Pedagogy includes but goes beyond the notion of teaching. It encompasses everything a teacher does to help students learn.

And, pedagogy is focused on helping children to learn. Andragogy is a similar concept, but it is focused on helping adults learn.

 


Beliefs are Drivers of & Part of Pedagogy

Your beliefs drive your actions, and therefore, your beliefs are part of your pedagogy. These include your beliefs about:

  • The purpose of education
  • Your role as a teacher
  • How to treat students and manage their behaviour
  • How your students learn
  • The best ways to teach your students
  • How to go about assessing your students’ learning

But where do these beliefs come from? A lot of our beliefs come from untested theories and fashionable fads. Sadly, many of these theories and fads have little if any grounding in evidence at all.

 


Evidence-Based Pedagogical Beliefs

Beliefs drive your actions. Put another way, your pedagogical beliefs drive your pedagogical practices. Embracing evidence-based pedagogical practices involves:

  • Being willing to let go of or change some of your existing beliefs
  • Based on what research has found about how to best help students learn

Trusting research over popular opinion is a pedagogical belief. And, it is the foundational belief of evidence-based pedagogy.

What You Do as a Teacher Matters!

A second core belief of evidence-based pedagogy is that what you do as a teacher makes a difference to your students’ growth and success.

Students success at school is helped or hindered by many factors. Some of these are outside of your control. These include:

  • Students who suffer frequent illnesses or chronic conditions such as ADHD
  • The home life of your students
  • Students natural abilities and tendencies

Yet, without denying the impact such factors have, what you do as a teacher also makes a difference to how well your students do at school.

 


9 Evidence-Based Pedagogical Practices

As research is ongoing, we are discovering more and more about how to help children learn. So, there is no single list of pedagogical practices that is set in stone. Yet, here is a snapshot of what we know now.

1Your Relationship with Your Students Matters

Forging a positive and professional relationship is an important pedagogical practice. It has a direct impact on your students’ academic success. It also has an indirect impact through influencing things such as students’ self-efficacy, engagement and behaviour.

Second pedagogical practiceClarity & Alignment are Crucial Pedagogical Practices

You need to be clear about what you want your students to learn. It doesn’t matter whether you achieve such clarity through learning intentions, goals, success criteria or some other method. What matters is that you are clear about what your students must know and be able to do to achieve success – and how you will assess that success. See –Teacher Clarity.

Then, you must align what you teach, how you teach and what you get your students doing accordingly.

3Either-Or Beliefs Can Be Flawed Ways of Thinking

Quite often, different ways of teaching are presented as polar opposites. For example, teacher-led explicit instruction vs. student-led discovery and inquiry learning. Sometimes, such a comparison is worthwhile as one is clearly more effective than the other. Yet, often, a more nuanced understanding is needed. For example, two seemingly opposing approaches may work well together or may be appropriate at different stages of learning.

See – Finding 2.

pedagogical practice 4Some Teaching Strategies Have More Impact Than Others

Keeping in mind the importance of nuance, sometimes a particular teaching strategy has more impact than alternative teaching strategies. The size of such differences can be measured using effect sizes, percentile gains or months progressed. See 10 Evidence-Based Teaching Strategies and 6 High-Impact Teaching Strategies.
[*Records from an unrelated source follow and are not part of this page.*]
-- ==== Sys2Proof/Tests/Slice0.lean ====
section
/-!
SUPPORT. Tests: words of spec/30_encoding.md and 95_test_vectors.md written out, ill-formed terms for each check of
WellFormed, one-step tests with the outcomes of 95_test_vectors.md (the vector is named in each docstring), and a
named witness for the hypotheses of every statement.
-/

namespace Sys2Proof.Tests

open Sys2Proof Sys2Proof.Machine

/-! ## WellFormed: an ill-formed term for each check -/

theorem test_wf_rdcsr : (Instr.rdcsr 4).wellFormed = true ∧ (Instr.rdcsr 5).wellFormed = false := by decide

theorem test_wf_chsend : (Instr.chsend 64).wellFormed = true ∧ (Instr.chsend 65).wellFormed = false := by decide

/-! ## Decoding: one written-out word per command (R73, V30, V40 to V46, P1 to P4) -/

theorem test_decode_system :
    decodeWord 0x00000000#32 = .ok .nop ∧ decodeWord 0x04000002#32 = .ok (.rdcsr 2) := by decide

theorem test_decode_construct :
    decodeWord 0x20000207#32 = .ok (.mzero 0 4 7) ∧ decodeWord 0x24800183#32 = .ok (.mident 1 3 3) ∧
      decodeWord 0x28400000#32 = .ok (.mdim 4) := by decide

theorem test_decode_entries :
    decodeWord 0x2C300085#32 = .ok (.get 3 1 5) ∧ decodeWord 0x30004105#32 = .ok (.set 0 2 5 true) ∧
      decodeWord 0x30000082#32 = .ok (.set 0 1 2 false) := by decide

theorem test_decode_rows :
    decodeWord 0x34101F80#32 = .ok (.rowrd 1 63) ∧ decodeWord 0x39000080#32 = .ok (.rowwr 2 1) := by decide

theorem test_decode_matrix :
    decodeWord 0x3C500000#32 = .ok (.mulr 5) ∧ decodeWord 0x42300103#32 = .ok (.extract 4 3 2 3) ∧
      decodeWord 0x45940000#32 = .ok (.append 3 1 2) ∧ decodeWord 0x49100000#32 = .ok (.transp 2 1) := by decide

theorem test_decode_row_reduce :
    decodeWord 0x60000001#32 = .ok (.rowxor 0 0 1) ∧ decodeWord 0x64000003#32 = .ok (.rowswap 0 0 3) ∧
      decodeWord 0x68100000#32 = .ok (.rref 0 1) := by decide

theorem test_decode_code :
    decodeWord 0x81800000#32 = .ok (.deriveh 3 0) ∧ decodeWord 0xA0300000#32 = .ok (.tbuild 3) ∧
      decodeWord 0xA4000000#32 = .ok .tlookup ∧ decodeWord 0xC0300000#32 = .ok (.decode 3) := by decide

theorem test_decode_channel :
    decodeWord 0xE0000040#32 = .ok (.chsend 64) ∧ decodeWord 0xE4000000#32 = .ok .chseed := by decide

/-- V30-6, V30-7: reserved opcodes. -/
theorem test_decode_reserved :
    decodeWord 0x08000000#32 = .error .reservedOpcode ∧ decodeWord 0xFC000000#32 = .error .reservedOpcode ∧
      decodeWord 0x4C000000#32 = .error .reservedOpcode := by decide

/-- V30-8 to V30-11: bits of unused fields; an immediate out of range. -/
theorem test_decode_refused :
    decodeWord 0x00000001#32 = .error .unusedField ∧ decodeWord 0x28010000#32 = .error .unusedField ∧
      decodeWord 0x3C208000#32 = .error .unusedField ∧ decodeWord 0x04000005#32 = .error .immediateRange ∧
      decodeWord 0xE0000041#32 = .error .immediateRange := by decide

/-- V30-1, V30-3, R78: assembler text. -/
theorem test_assembler_text :
    asmFields (.mzero 0 4 7) = "MZERO M0, #4, #7" ∧
      asmCommand (.extract 1 0 4 3) ⟨0x40800203, 0, 4⟩ = "EXTRACT M1, M0, #4, #3 : 0, 4" := by decide

/-- R79: the words the pseudo-commands stand for. -/
theorem test_pseudo_commands :
    (Pseudo.encode 5).expand.map encode = [0x3C500000] ∧ (Pseudo.synd 3).expand.map encode = [0x3C300000] ∧
      (Pseudo.mempty 0).expand.map encode = [0x20000000] ∧
      (Pseudo.mcopy 2 1).expand.map encode = [0x49100000, 0x49200000] := by decide

/-! ## States -/

/-- The state after reset with the generator state 0. -/
def base : State := { State.reset with rng := 0 }

/-- A matrix from its columns and row words. -/
def mx (cols : Nat) (w : List Nat) : BitMatrix := { cols := cols, w := w.map (BitVec.ofNat 64) }

/-- A state with one matrix register set. -/
def at1 (j : MReg) (m : BitMatrix) : State := { base with mats := base.mats.set j m }

/-- A state with two matrix registers set. -/
def at2 (j : MReg) (m : BitMatrix) (k : MReg) (n : BitMatrix) : State :=
  { base with mats := (base.mats.set j m).set k n }

/-- The (7,4) generator of S6. -/
def ham : BitMatrix := mx 7 [0x46, 0x25, 0x13, 0x0F]

/-- The control matrix of S6. -/
def hamH : BitMatrix := mx 7 [0x6C, 0x5A, 0x39]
Choosing high-impact teaching strategies is an essential pedagogical practice. However, lower-impact strategies can also be useful when they are easy to implement and used to complement rather than replace higher-impact strategies.

5What Your Students Do Matters Too! And, it is a Pedagogical Practice

Pedagogy is about what you do as a teacher. Yet, this includes what you tell your students to do – and what they do matters too. For example, having your students practice new things and spacing this practice out over time has a large impact on their success. So too do other strategies, such as connecting new learning to prior knowledge, identifying similarities and differences and checking their work.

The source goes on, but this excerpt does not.